Spring AI(八) Rag查询优化
上文我们讲了结合阿里的tair实现数据向量化和查询今天我们讲讲,Rag相关查询的优化。先不讲技术,先聊聊我对查询优化的理解。
·
Spring AI 的RAG实现集合火山向量模型+阿里云Tair(企业版)上文我们讲了结合阿里的tair实现数据向量化和查询
今天我们讲讲,Rag相关查询的优化。先不讲技术,先聊聊我对查询优化的理解。
- 就是我们说的要结合提问人的整体聊天记录来进行思考。在技术层面的表达:就是上下文对话,来确认当前提问的整体含义。
- 我们在聊天的时候是深入思考对方提问的真正含义,去掉毫无意义的表达,也就是对方真正想问什么。在技术层面的表达是压缩(去掉无意义的),改写(真正想问的)。
- 然后我们在对方的提问的时候,尽量把答案给的完善。

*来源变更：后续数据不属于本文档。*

-- ==== Sys2Proof/Syntax.lean ====
section
/-! DEFINITION. What the block can be told, in two layers: the raw signals that reach it (host accesses
and port events, 30_encoding.md R90, R91) and its instruction set (R97), one constructor of `Instr` per
row of spec/opcode_table.json. -/
namespace Sys2Proof

/-- The registers of the map of 10_state.md R22; `snap i` and `pixbuf i` are the window words. -/
inductive Reg where
  | status | irqFlags | irqEn | framecount | offsecs | snapseq | acclen
  | cfgBase | cfgCount | cfgNpix | cfgSilence | cfgTimeout | cfgStartMarker | cfgEndMarker
  | argBright | argRed | argGreen | argBlue | argFirst | argLast
  | cmd | encResult
  | snap (i : BitVec 10)
  | pixbuf (i : BitVec 12)
  deriving DecidableEq, Repr

/-- One thing the host asks of the block. -/
inductive HostOp where
  /-- A bus read of `width` bits (R91; every width but 32 is refused, 20_memory.md R63). -/
  | read (width : Nat) (off : Offset)
  /-- A bus write of `width` bits carrying `data` (R91). -/
  | write (width : Nat) (off : Offset) (data : Word)
  /-- The command word `v` at CMD: the assembler's `NOP`, `CLEAR` (R96), which stand for `WR CMD, v`
  (log 4). -/
  | command (v : Word)
  deriving DecidableEq, Repr

/-- A pulse on a port (R90), or a turn of an internal agent (the steps without a port, R90). -/
inductive Event where
  | rx (b : Byte)
  | tb
  | sec
  | ledFault
  | rst
  | fillStep
  | txStart
  | txBit
  | txEnd
  deriving DecidableEq, Repr

/-- What the decoder reads. -/
inductive Signal where
  | host (op : HostOp)
  | event (e : Event)
  deriving DecidableEq, Repr

/-- The six kinds of command word (R80, R81). -/
inductive Cmd where
  | nop
  | fill
  | clear
  | encode
  | reservedOp (o : BitVec 4)
  | reservedRsv (r : BitVec 28) (x : BitVec 4)
  deriving DecidableEq, Repr

/-- The operation set (R97). -/
inductive Instr where
  /-- NOP, R150. -/
  | nop
  /-- FILL, R154. -/
  | fill
  /-- CLEAR, R155. -/
  | clear
  /-- ENCODE, R141. -/
  | encodeCmd
  /-- RESERVED_OP, R153: OP in 0x4 to 0xF, RSV = 0. -/
  | reservedOp (o : BitVec 4)
  /-- RESERVED_RSV, R153: RSV = `r` ≠ 0, any OP `x`. -/
  | reservedRsv (r : BitVec 28) (x : BitVec 4)
  /-- RD_STATUS, R101. -/
  | rdStatus
  /-- RD_IRQ_FLAGS, R102. -/
  | rdIrqFlags
  /-- WR_IRQ_FLAGS, R103. -/
  | wrIrqFlags (d : Word)
  /-- RD_IRQ_EN, R104. -/
  | rdIrqEn
  /-- WR_IRQ_EN, R105. -/
  | wrIrqEn (d : Word)
  /-- RD_FRAMECOUNT, R106. -/
  | rdFramecount
  /-- RD_OFFSECS, R107. -/
  | rdOffsecs
  /-- RD_SNAPSEQ, R108. -/
  | rdSnapseq
  /-- RD_ACCLEN, R109. -/
  | rdAcclen
  /-- RD_CFG_BASE, R110. -/
  | rdCfgBase
  /-- RD_CFG_COUNT, R111. -/
  | rdCfgCount
  /-- RD_CFG_NPIX, R112. -/
  | rdCfgNpix
  /-- RD_CFG_SILENCE, R113. -/
  | rdCfgSilence
  /-- RD_CFG_TIMEOUT, R114. -/
  | rdCfgTimeout
  /-- RD_CFG_START_MARKER, R115. -/
  | rdCfgStartMarker
  /-- RD_CFG_END_MARKER, R116. -/
  | rdCfgEndMarker
  /-- RD_ARG_BRIGHT, R117. -/
  | rdArgBright
  /-- WR_ARG_BRIGHT, R118. -/
  | wrArgBright (d : Word)
  /-- RD_ARG_RED, R119. -/
  | rdArgRed
  /-- WR_ARG_RED, R120. -/
  | wrArgRed (d : Word)
  /-- RD_ARG_GREEN, R121. -/
  | rdArgGreen
  /-- WR_ARG_GREEN, R122. -/
  | wrArgGreen (d : Word)
  /-- RD_ARG_BLUE, R123. -/
  | rdArgBlue
  /-- WR_ARG_BLUE, R124. -/
  | wrArgBlue (d : Word)
  /-- RD_ARG_FIRST, R125. -/
  | rdArgFirst
  /-- WR_ARG_FIRST, R126. -/
  | wrArgFirst (d : Word)
  /-- RD_ARG_LAST, R127. -/
  | rdArgLast
  /-- WR_ARG_LAST, R128. -/
  | wrArgLast (d : Word)
  /-- WR_CMD, R129. -/
  | wrCmd (v : Word)
  /-- RD_ENC_RESULT, R130. -/
  | rdEncResult
  /-- RD_SNAP_i, R131: `i` = offset[11:2]. -/
  | rdSnap (i : BitVec 10)
  /-- RD_PIXBUF_i, R132: `i` = offset[13:2]. -/
  | rdPixbuf (i : BitVec 12)
  /-- RX_BYTE, R180. -/
  | rxByte (b : Byte)
  /-- TB_TICK, R184. -/
  | tbTick
  /-- SEC_TICK, R171. -/
  | secTick
  /-- TX_FAULT, R204. -/
  | txFault
  /-- RESET, R250. -/
  | reset
  /-- FILL_STEP, R157. -/
  | fillStep
  /-- TX_START, R201. -/
  | txStart
  /-- TX_BIT, R202. -/
  | txBit
  /-- TX_END, R203. -/
  | txEnd
  deriving DecidableEq, Repr

/-- The command as an instruction of its own row. -/
def Cmd.instr : Cmd → Instr
  | .nop => .nop
  | .fill => .fill
  | .clear => .clear
  | .encode => .encodeCmd
  | .reservedOp o => .reservedOp o
  | .reservedRsv r x => .reservedRsv r x

end Sys2Proof
end

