-- ==== Sys2Proof/Laws/State.lean ====
section
/-! SUPPORT. Each field under each named update: one lemma a field, so that no later proof unfolds a
record update. -/
namespace Sys2Proof.Machine

variable (s : State)

@[simp] theorem respond_cfg (r : Response) : (respond r s).cfg = s.cfg := rfl
@[simp] theorem respond_link (r : Response) : (respond r s).link = s.link := rfl
@[simp] theorem respond_offsecs (r : Response) : (respond r s).offsecs = s.offsecs := rfl
@[simp] theorem respond_framecount (r : Response) : (respond r s).framecount = s.framecount := rfl
@[simp] theorem respond_acc (r : Response) : (respond r s).acc = s.acc := rfl
@[simp] theorem respond_armed (r : Response) : (respond r s).armed = s.armed := rfl
@[simp] theorem respond_idle (r : Response) : (respond r s).idle = s.idle := rfl
@[simp] theorem respond_snap (r : Response) : (respond r s).snap = s.snap := rfl
@[simp] theorem respond_snapseq (r : Response) : (respond r s).snapseq = s.snapseq := rfl
@[simp] theorem respond_buf (r : Response) : (respond r s).buf = s.buf := rfl
@[simp] theorem respond_dirty (r : Response) : (respond r s).dirty = s.dirty := rfl
@[simp] theorem respond_txBusy (r : Response) : (respond r s).txBusy = s.txBusy := rfl
@[simp] theorem respond_txIdx (r : Response) : (respond r s).txIdx = s.txIdx := rfl
@[simp] theorem respond_txBit (r : Response) : (respond r s).txBit = s.txBit := rfl
@[simp] theorem respond_txWord (r : Response) : (respond r s).txWord = s.txWord := rfl
@[simp] theorem respond_ledClk (r : Response) : (respond r s).ledClk = s.ledClk := rfl
@[simp] theorem respond_ledData (r : Response) : (respond r s).ledData = s.ledData := rfl
@[simp] theorem respond_feBusy (r : Response) : (respond r s).feBusy = s.feBusy := rfl
@[simp] theorem respond_feIdx (r : Response) : (respond r s).feIdx = s.feIdx := rfl
@[simp] theorem respond_feLast (r : Response) : (respond r s).feLast = s.feLast := rfl
@[simp] theorem respond_feWord (r : Response) : (respond r s).feWord = s.feWord := rfl
@[simp] theorem respond_irqFlags (r : Response) : (respond r s).irqFlags = s.irqFlags := rfl
@[simp] theorem respond_irqEn (r : Response) : (respond r s).irqEn = s.irqEn := rfl
@[simp] theorem respond_argBright (r : Response) : (respond r s).argBright = s.argBright := rfl
@[simp] theorem respond_argRed (r : Response) : (respond r s).argRed = s.argRed := rfl
@[simp] theorem respond_argGreen (r : Response) : (respond r s).argGreen = s.argGreen := rfl
@[simp] theorem respond_argBlue (r : Response) : (respond r s).argBlue = s.argBlue := rfl
@[simp] theorem respond_argFirst (r : Response) : (respond r s).argFirst = s.argFirst := rfl
@[simp] theorem respond_argLast (r : Response) : (respond r s).argLast = s.argLast := rfl
@[simp] theorem respond_encResult (r : Response) : (respond r s).encResult = s.encResult := rfl
@[simp] theorem respond_cmdWait (r : Response) : (respond r s).cmdWait = s.cmdWait := rfl
@[simp] theorem respond_responses (r : Response) : (respond r s).responses = s.responses ++ [r] := rfl
@[simp] theorem respond_wire (r : Response) : (respond r s).wire = s.wire := rfl
@[simp] theorem respond_hostQueue (r : Response) : (respond r s).hostQueue = s.hostQueue := rfl
@[simp] theorem respond_turns (r : Response) : (respond r s).turns = s.turns := rfl
@[simp] theorem respond_cycles (r : Response) : (respond r s).cycles = s.cycles := rfl

@[simp] theorem setFlag_cfg (f : Flag) : (setFlag f s).cfg = s.cfg := rfl
@[simp] theorem setFlag_link (f : Flag) : (setFlag f s).link = s.link := rfl
@[simp] theorem setFlag_offsecs (f : Flag) : (setFlag f s).offsecs = s.offsecs := rfl
@[simp] theorem setFlag_framecount (f : Flag) : (setFlag f s).framecount = s.framecount := rfl
@[simp] theorem setFlag_acc (f : Flag) : (setFlag f s).acc = s.acc := rfl
@[simp] theorem setFlag_armed (f : Flag) : (setFlag f s).armed = s.armed := rfl
@[simp] theorem setFlag_idle (f : Flag) : (setFlag f s).idle = s.idle := rfl
@[simp] theorem setFlag_snap (f : Flag) : (setFlag f s).snap = s.snap := rfl
@[simp] theorem setFlag_snapseq (f : Flag) : (setFlag f s).snapseq = s.snapseq := rfl
@[simp] theorem setFlag_buf (f : Flag) : (setFlag f s).buf = s.buf := rfl
@[simp] theorem setFlag_dirty (f : Flag) : (setFlag f s).dirty = s.dirty := rfl
@[simp] theorem setFlag_txBusy (f : Flag) : (setFlag f s).txBusy = s.txBusy := rfl
@[simp] theorem setFlag_txIdx (f : Flag) : (setFlag f s).txIdx = s.txIdx := rfl
@[simp] theorem setFlag_txBit (f : Flag) : (setFlag f s).txBit = s.txBit := rfl
@[simp] theorem setFlag_txWord (f : Flag) : (setFlag f s).txWord = s.txWord := rfl
@[simp] theorem setFlag_ledClk (f : Flag) : (setFlag f s).ledClk = s.ledClk := rfl
@[simp] theorem setFlag_ledData (f : Flag) : (setFlag f s).ledData = s.ledData := rfl
@[simp] theorem setFlag_feBusy (f : Flag) : (setFlag f s).feBusy = s.feBusy := rfl
@[simp] theorem setFlag_feIdx (f : Flag) : (setFlag f s).feIdx = s.feIdx := rfl
@[simp] theorem setFlag_feLast (f : Flag) : (setFlag f s).feLast = s.feLast := rfl
@[simp] theorem setFlag_feWord (f : Flag) : (setFlag f s).feWord = s.feWord := rfl
@[simp] theorem setFlag_irqFlags (f : Flag) : (setFlag f s).irqFlags = s.irqFlags ||| (1#5 <<< f.bit) := rfl
@[simp] theorem setFlag_irqEn (f : Flag) : (setFlag f s).irqEn = s.irqEn := rfl
@[simp] theorem setFlag_argBright (f : Flag) : (setFlag f s).argBright = s.argBright := rfl
@[simp] theorem setFlag_argRed (f : Flag) : (setFlag f s).argRed = s.argRed := rfl
@[simp] theorem setFlag_argGreen (f : Flag) : (setFlag f s).argGreen = s.argGreen := rfl
@[simp] theorem setFlag_argBlue (f : Flag) : (setFlag f s).argBlue = s.argBlue := rfl
@[simp] theorem setFlag_argFirst (f : Flag) : (setFlag f s).argFirst = s.argFirst := rfl
@[simp] theorem setFlag_argLast (f : Flag) : (setFlag f s).argLast = s.argLast := rfl
@[simp] theorem setFlag_encResult (f : Flag) : (setFlag f s).encResult = s.encResult := rfl
@[simp] theorem setFlag_cmdWait (f : Flag) : (setFlag f s).cmdWait = s.cmdWait := rfl
@[simp] theorem setFlag_responses (f : Flag) : (setFlag f s).responses = s.responses := rfl
@[simp] theorem setFlag_wire (f : Flag) : (setFlag f s).wire = s.wire := rfl
@[simp] theorem setFlag_hostQueue (f : Flag) : (setFlag f s).hostQueue = s.hostQueue := rfl
@[simp] theorem setFlag_turns (f : Flag) : (setFlag f s).turns = s.turns := rfl
@[simp] theorem setFlag_cycles (f : Flag) : (setFlag f s).cycles = s.cycles := rfl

再技术层面的表达是:扩展查询。
查询改造
先构造查询实体
@Data
public class QueryRequest {
private String query; // 用户查询文本
private List<HistoryItem> history = new ArrayList<>(); // 历史对话(多轮场景)
@Data
public static class HistoryItem {
private String role; // "user" 或 "assistant"
private String content; // 对话内容
}
}
第一步实现:结合历史对话,转化问询
private Query buildOriginalQuery(QueryRequest request) {
List<Message> historyMessages = new ArrayList<>();
request.getHistory().forEach(historyItem -> {
Message msg = null;
if("user".equals(historyItem.getRole())){
msg = new UserMessage(historyItem.getContent());
}else{
msg = new AssistantMessage(historyItem.getContent());
}
historyMessages.add(msg);
});
return Query.builder()
.text(request.getQuery())
.history(historyMessages)
.build();
}
这样就把包含历史对话信息,和当前问题结合起来,转化成一个独立的新的查询。
// 1. 构建原始查询(含历史对话)
Query originalQuery = buildOriginalQuery(request);
第二步:压缩
@Bean
public QueryTransformer compressionQueryTransformer() {
return CompressionQueryTransformer.builder()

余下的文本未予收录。